EXERCISE MATERIALS
= = = =
-- ==== Sys2Proof/Machine/Fetch.lean ====
section
/-!
DEFINITION. Machine/Fetch.lean: fetching stored chunks from their sources, and moving them (R277, R317, Tables 9.7 and
9.10).
-/
namespace Sys2Proof.Machine

/-- The place of a source in the order of Table 9.10, 0 for the location a chunk resolves to. -/
def srcNum : Source → Nat
  | .primary => 0 | .journal => 1 | .partner => 2 | .dieParity => 3 | .code => 4 | .staged => 5

/-- Is the shelf of a location one this head can read from now: held AWAKE or CLOSING (R180, R313)? -/
def shelfReadable (s : State) (g : Nat) : Bool := decide ((shelfOf s g).st = .awake ∨ (shelfOf s g).st = .closing)

/-- Where the record of a chunk's journal copy lies in DRAM, and its bytes. -/
def journalAt (s : State) (serial : Nat) : Option (Nat × Nat) :=
  let holds (r : JRec) : Bool := match r.body with
    | .chunk _ _ e _ => decide ((envOf e).serial = serial)
    | _ => false
  ((s.jrn.own.find? (fun r => holds r.r && !r.lost)).map (fun r => (Config.ownBase + r.r.off, recSize r.r))).orElse (fun _ =>
    (s.jrn.mirror.find? (fun r => holds r && !s.jrn.mirrorLost.contains r.off)).map (fun r =>
      (Config.mirrorBase + r.off, recSize r)))

/-- A read of a chunk in the journal is served from its staging line, or else from DRAM (R313 step 4, R373). -/
def readStaged (serial : Nat) (s : State) : State :=
  match journalAt s serial with
  | some (pa, n) => cnsReads 8 pa n s
  | none => s

/-- The drain reads a chunk's staging line (R373). -/
def drainStaged (serial : Nat) (s : State) : State :=
  match journalAt s serial with
  | some (pa, n) => cnsDrains pa n s
  | none => s

/-- The journal copy of a chunk, in the own or the mirror region; a record with a lost line holds none. -/
def journalCopy (s : State) (serial : Nat) : Option (Bytes × Bytes) :=
  ((s.jrn.own.filter (fun r => !r.lost)).map (·.r) ++
    s.jrn.mirror.filter (fun r => !s.jrn.mirrorLost.contains r.off)).findSome? (fun r => match r.body with
    | .chunk _ _ e g => if (envOf e).serial = serial then some (e, g) else none
    | _ => none)

/-- The next linear page of a set's data in the order of R250. -/
def nextInSet (b : BSet) (lin : Nat) : Nat :=
  let d := dataPos b
  let k := lin / 16 * d.length + d.idxOf (lin % 16)
  linOf b (k + 1)

/-- Cut n grains from a place of a known set into pages. -/
def cutGrains (b : BSet) : Nat → Nat → Nat → Nat → List (Nat × Nat × Nat)
  | 0, _, _, _ => []
  | k + 1, lin, gr, n =>
    if n = 0 then []
    else if n ≤ 32 - gr then [(lin, gr, n)]
    else (lin, gr, 32 - gr) :: cutGrains b k (nextInSet b lin) 0 (n - (32 - gr))

/-- The segments of a chunk on flash: as this head placed it, or from its location in a set this head knows. -/
def segsOf (s : State) (serial : Nat) (loc : Loc) (grains : Nat) : Option (Nat × List (Nat × Nat × Nat)) :=
  match (tget s.plc.placed serial).filter (fun p =>
      decide ((placedLoc s p).kind = loc.kind) || (p.recorded && decide (locCode loc.kind = 2 ∨ locCode loc.kind = 3))) with
  | some p => some (p.set, p.segs)
  | none => match loc.kind with
    | .flash g sl d b pg gr _ => (findSet s g sl d b pg).bind (fun k =>
        (tget s.plc.sets k.1).map (fun v => (k.1, cutGrains v 4 k.2 gr grains)))
    | _ => none

/-- The read of a part of a set's page. -/
def pieceOf (i : Nat) (b : BSet) (lin gr n j : Nat) : Piece :=
  { seg := i, port := setPortOf b, die := b.dieGroup * 16 + lin % 16, block := b.blocks.getD (lin % 16) 0
    page := lin / 16, grain := gr, count := n, member := j }

/-- The reads of a location whose block set this head does not know: its first page, and for the rest of a chunk that
runs past it a page whose place is free (log entry 17). -/
def strangerPieces (s : State) (loc : Loc) (grains : Nat) : List Piece :=
  match loc.kind with
  | .flash g sl d b pg gr _ =>
    let p : Piece := { seg := 0, port := g * 32 + sl, die := d, block := b, page := pg, grain := gr, count := min grains (32 - gr) }
    let rest (i n : Nat) : Piece := { p with
      seg := i, die := Config.freeValue s.draws (3 * i) % 128, block := Config.freeValue s.draws (3 * i + 1) % 65536
      page := Config.freeValue s.draws (3 * i + 2) % 4096, grain := 0, count := n }
    let more := grains - (32 - gr)
    p :: (if more = 0 then [] else if more ≤ 32 then [rest 1 more] else [rest 1 32, rest 2 (more - 32)])
  | _ => []

/-- Is a page of a set readable: programmed, not failed, its block not disturbed, its sled not lost, its die not
retired? -/
def pageGood (s : State) (b : BSet) (lin : Nat) : Bool :=
  b.conf.contains lin && !b.bad.contains lin && !b.disturbedPos.contains (lin % 16) &&
    !(shelfOf s b.shelf).lost.contains b.sled && !s.plc.diesRetired.contains (setPortOf b, b.dieGroup * 16 + lin % 16)

/-- The reads of the shelf code for one segment: the wanted member, the erased members, and the reads; none where more
than four are erased or the row has no parity pages (R230, Table 9.10). -/
def codePieces (s : State) (key i lin gr n : Nat) : Option ((Nat × List Nat) × List Piece) :=
  match rowAt s key lin with
  | none => none
  | some (r, j) =>
    if !r.hardened ∧ !r.parityAsked then none
    else
      let parts := (codeMembers r).map (fun m => (m, if m = j then none else (tget r.page m).bind (fun e =>
        (tget s.plc.sets e.1).bind (fun b => if pageGood s b e.2 then some (pieceOf i b e.2 gr n m) else none))))
      let es := (parts.filter (fun e => e.2.isNone)).map (·.1)
      if 4 < es.length then none else some ((j, es), parts.filterMap (·.2))

/-- The reads of the die parity for one segment: the other pages of its page stripe; none once the set is verified. -/
def parityPieces (s : State) (b : BSet) (i lin gr n : Nat) : Option (List Piece) :=
  let stripe := lin / 16 * 16
  if 3 ≤ b.state ∨ !b.conf.contains (stripe + parityPos b) then none
  else
    -- a parity page of the shelf code that shares the stripe came after its die parity
    let later (p : Nat) : Bool := (rowAt s (bsKey (setPortOf b) b.setNo) (stripe + p)).any (fun e => decide (28 ≤ e.2))
    let others := (List.range 16).filter (fun p => decide (p ≠ lin % 16) && !b.voidMask.testBit p &&
      b.issued.contains (stripe + p) && !later p)
    if others.all (fun p => pageGood s b (stripe + p)) then some (others.map (fun p => pieceOf i b (stripe + p) gr n p)) else none

/-- All of a list of optional things, or none. -/
def allSome {α : Type} : List (Option α) → Option (List α)
  | [] => some []
  | none :: _ => none
  | some a :: l => (allSome l).map (a :: ·)

/-- The reads of a source for a chunk; none where the source is not available. The journal answers at once. -/
def sourceReads (s : State) (serial : Nat) (loc : Loc) (grains : Nat) (src : Source) :
    Option (List Piece × List (Nat × List Nat)) :=
  let here := segsOf s serial loc grains
  match src with
  | .journal => if (journalCopy s serial).isSome then some ([], []) else none
  | .primary => match loc.kind, here with
    | .flash .., some (k, segs) => (tget s.plc.sets k).map (fun b =>
        (segs.zipIdx.map (fun e => pieceOf e.2 b e.1.1 e.1.2.1 e.1.2.2 0), []))
    | .flash .., none => some (strangerPieces s loc grains, [])
    -- the map still names the journal, which has failed: the copy that the drain has confirmed (R19, R20)
    | _, some (k, segs) => ((tget s.plc.sets k).filter (fun b => shelfReadable s b.shelf)).map (fun b =>
        (segs.zipIdx.map (fun e => pieceOf e.2 b e.1.1 e.1.2.1 e.1.2.2 0), []))
    | _, none => none
  | .partner => here.bind (fun (k, segs) => (tget s.plc.sets k).bind (fun b => (tget s.plc.sets (partnerKey b)).bind (fun c =>
      -- only while the row of each page is not yet hardened (Table 9.10)
      if c.state < 5 ∧ segs.all (fun e => pageGood s c e.1 && ((rowAt s k e.1).map (fun r => !r.1.hardened)).getD true) then
        some (segs.zipIdx.map (fun e => pieceOf e.2 c e.1.1 e.1.2.1 e.1.2.2 0), []) else none)))
  | .dieParity => here.bind (fun (k, segs) => (tget s.plc.sets k).bind (fun b =>
      (allSome (segs.zipIdx.map (fun e => parityPieces s b e.2 e.1.1 e.1.2.1 e.1.2.2))).map (fun ps => (ps.flatten, []))))
  | .code => here.bind (fun (k, segs) =>
      (allSome (segs.zipIdx.map (fun e => codePieces s k e.2 e.1.1 e.1.2.1 e.1.2.2))).map (fun ps =>
        ((ps.map (·.2)).flatten, ps.map (·.1))))
  | .staged => (s.plc.holds.findSome? (fun h => if h.2.expiry ≤ optime s then none else
        (h.2.staged.find? (fun e => decide (e.1 = serial))).bind (fun e => tget s.plc.copies e.2))).bind (fun p =>
      (tget s.plc.sets p.set).map (fun b => (p.segs.zipIdx.map (fun e => pieceOf e.2 b e.1.1 e.1.2.1 e.1.2.2 0), [])))

/-- Update a fetch. -/
def modFetch (f : Nat) (g : Fetch → Fetch) (s : State) : State :=
  { s with plc := { s.plc with fetches := tmod s.plc.fetches f g } }

/-- Where a chunk's read starts (steps 2 and 3 of Table 11.1): the journal, a staged copy while its shelf sleeps, or its
flash location. -/
def baseSource (s : State) (serial : Nat) (loc : Loc) : Source :=
  match loc.kind with
  | .flash g .. =>
    if !shelfReadable s g && (sourceReads s serial loc 1 .staged).isSome then .staged else .primary
  | _ => .journal

/-- Is a chunk's location readable without a wake (R316)? -/
def readableNow (s : State) (serial : Nat) (loc : Loc) : Bool :=
  match loc.kind with
  | .flash g .. => shelfReadable s g || (shelfOf s g).good || (sourceReads s serial loc 1 .staged).isSome
  | _ => true

/-- The bytes of a fetch whose every piece has arrived. -/
def assemble (f : Fetch) : Bytes :=
  let n := maxBy (fun p => p.seg + 1) f.pieces
  ((List.range n).map (fun i =>
    let ps := f.pieces.filter (fun p => decide (p.seg = i))
    match f.src with
    | .dieParity => ps.foldl (fun b p => xorBytes b (p.data.getD [])) []
    | .code =>
      let (j, es) := f.want.getD i (0, [])
      let acc := ps.foldl (fun a p => rsAccumulate a p.member (p.data.getD [])) []
      (((rsSolve es acc).find? (fun e => decide (e.1 = j))).map (·.2)).getD []
    | _ => (ps.head?.bind (·.data)).getD [])).flatten

/-- The chunk's record gives location and grains. -/
def fetchTarget (s : State) (f : Fetch) : Option (Loc × Nat) := (chunkOf s f.serial).map (fun c => (c.loc, c.grains))

/-- Send the reads of a fetch's source. -/
def issueReads (n : Nat) (s : State) : State :=
  match tget s.plc.fetches n with
  | none => s
  | some f => f.pieces.zipIdx.foldl (fun s e =>
      sendSled e.1.port (.fetch n e.2) {
        op := 1, tag := 0, die := e.1.die, block := e.1.block, page := e.1.page, grain := e.1.grain,
        count := e.1.count } s) s

/-- The sources that a fetch may still try, in the order of Table 9.10. -/
def sourcesLeft (s : State) (f : Fetch) : List Source :=
  let base := match fetchTarget s f with
    | some (loc, _) => baseSource s f.serial loc
    | none => Source.journal
  let placed : List Source := if base = .journal then [Source.journal, .primary] else [base, .journal]
  (placed ++ [Source.partner, .dieParity, .code]).filter (fun x =>
    !f.tried.contains x && !s.map.failed.contains (f.serial, srcNum x))

/-- An event for a chunk that no source yields (R277): its serial and location. -/
def lostEvent (serial : Nat) (s : State) : State :=
  let w := ((chunkOf s serial).map (fun c => locWord c.loc)).getD 0
  let s := { s with plc := { s.plc with lostChunks := satAdd 16 s.plc.lostChunks 1 } }
  record 4 0xB 3 .none (leN 8 serial ++ leN 8 w) s

/-- Start a fetch on the first source left that is available; without one it ends as R317 says. k bounds the sources. -/
def tryFetch (n : Nat) : Nat → State → State
  | 0, s => s
  | k + 1, s =>
    match tget s.plc.fetches n with
    | none => s
    | some f =>
      match sourcesLeft s f, fetchTarget s f with
      | src :: _, some (loc, grains) =>
        match sourceReads s f.serial loc grains src with
        | none =>
          -- the location the chunk resolves to counts as tried even where it cannot be read at all
          let und := f.undelivered || decide (src = baseSource s f.serial loc)
          tryFetch n k (modFetch n (fun f => { f with tried := src :: f.tried, undelivered := und }) s)
        | some (ps, want) =>
          match src, journalCopy s f.serial with
          | .journal, some (e, g) =>
            -- no copy is used whose envelope fails its check (R199)
            if envOk e then readStaged f.serial (modFetch n (fun f => { f with src := src, res := some (.got e g) }) s)
            else tryFetch n k (modFetch n (fun f => { f with tried := src :: f.tried }) s)
          | _, _ => issueReads n (draw (modFetch n (fun f => { f with src := src, pieces := ps, want := want }) s))
      | _, _ =>
        lostEvent f.serial (modFetch n (fun f =>
          { f with res := some (.fails (if f.undelivered ∨ f.tried = [] then .mediaError else .integrity)) }) s)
= = = =
TASK TO CARRY OUT
Transcribe the records above exactly, beginning at the line that contains "count := e.1.count" and ending with the line that contains "(placed ++ [Source.partner, .dieParity, .code]).filter", both included, and nothing else.

RESPONSE TO THE EXERCISE
        count := e.1.count } s) s

/-- The sources that a fetch may still try, in the order of Table 9.10. -/
def sourcesLeft (s : State) (f : Fetch) : List Source :=
  let base := match fetchTarget s f with
    | some (loc, _) => baseSource s f.serial loc
    | none => Source.journal
  let placed : List Source := if base = .journal then [Source.journal, .primary] else [base, .journal]
  (placed ++ [Source.partner, .dieParity, .code]).filter (fun x =>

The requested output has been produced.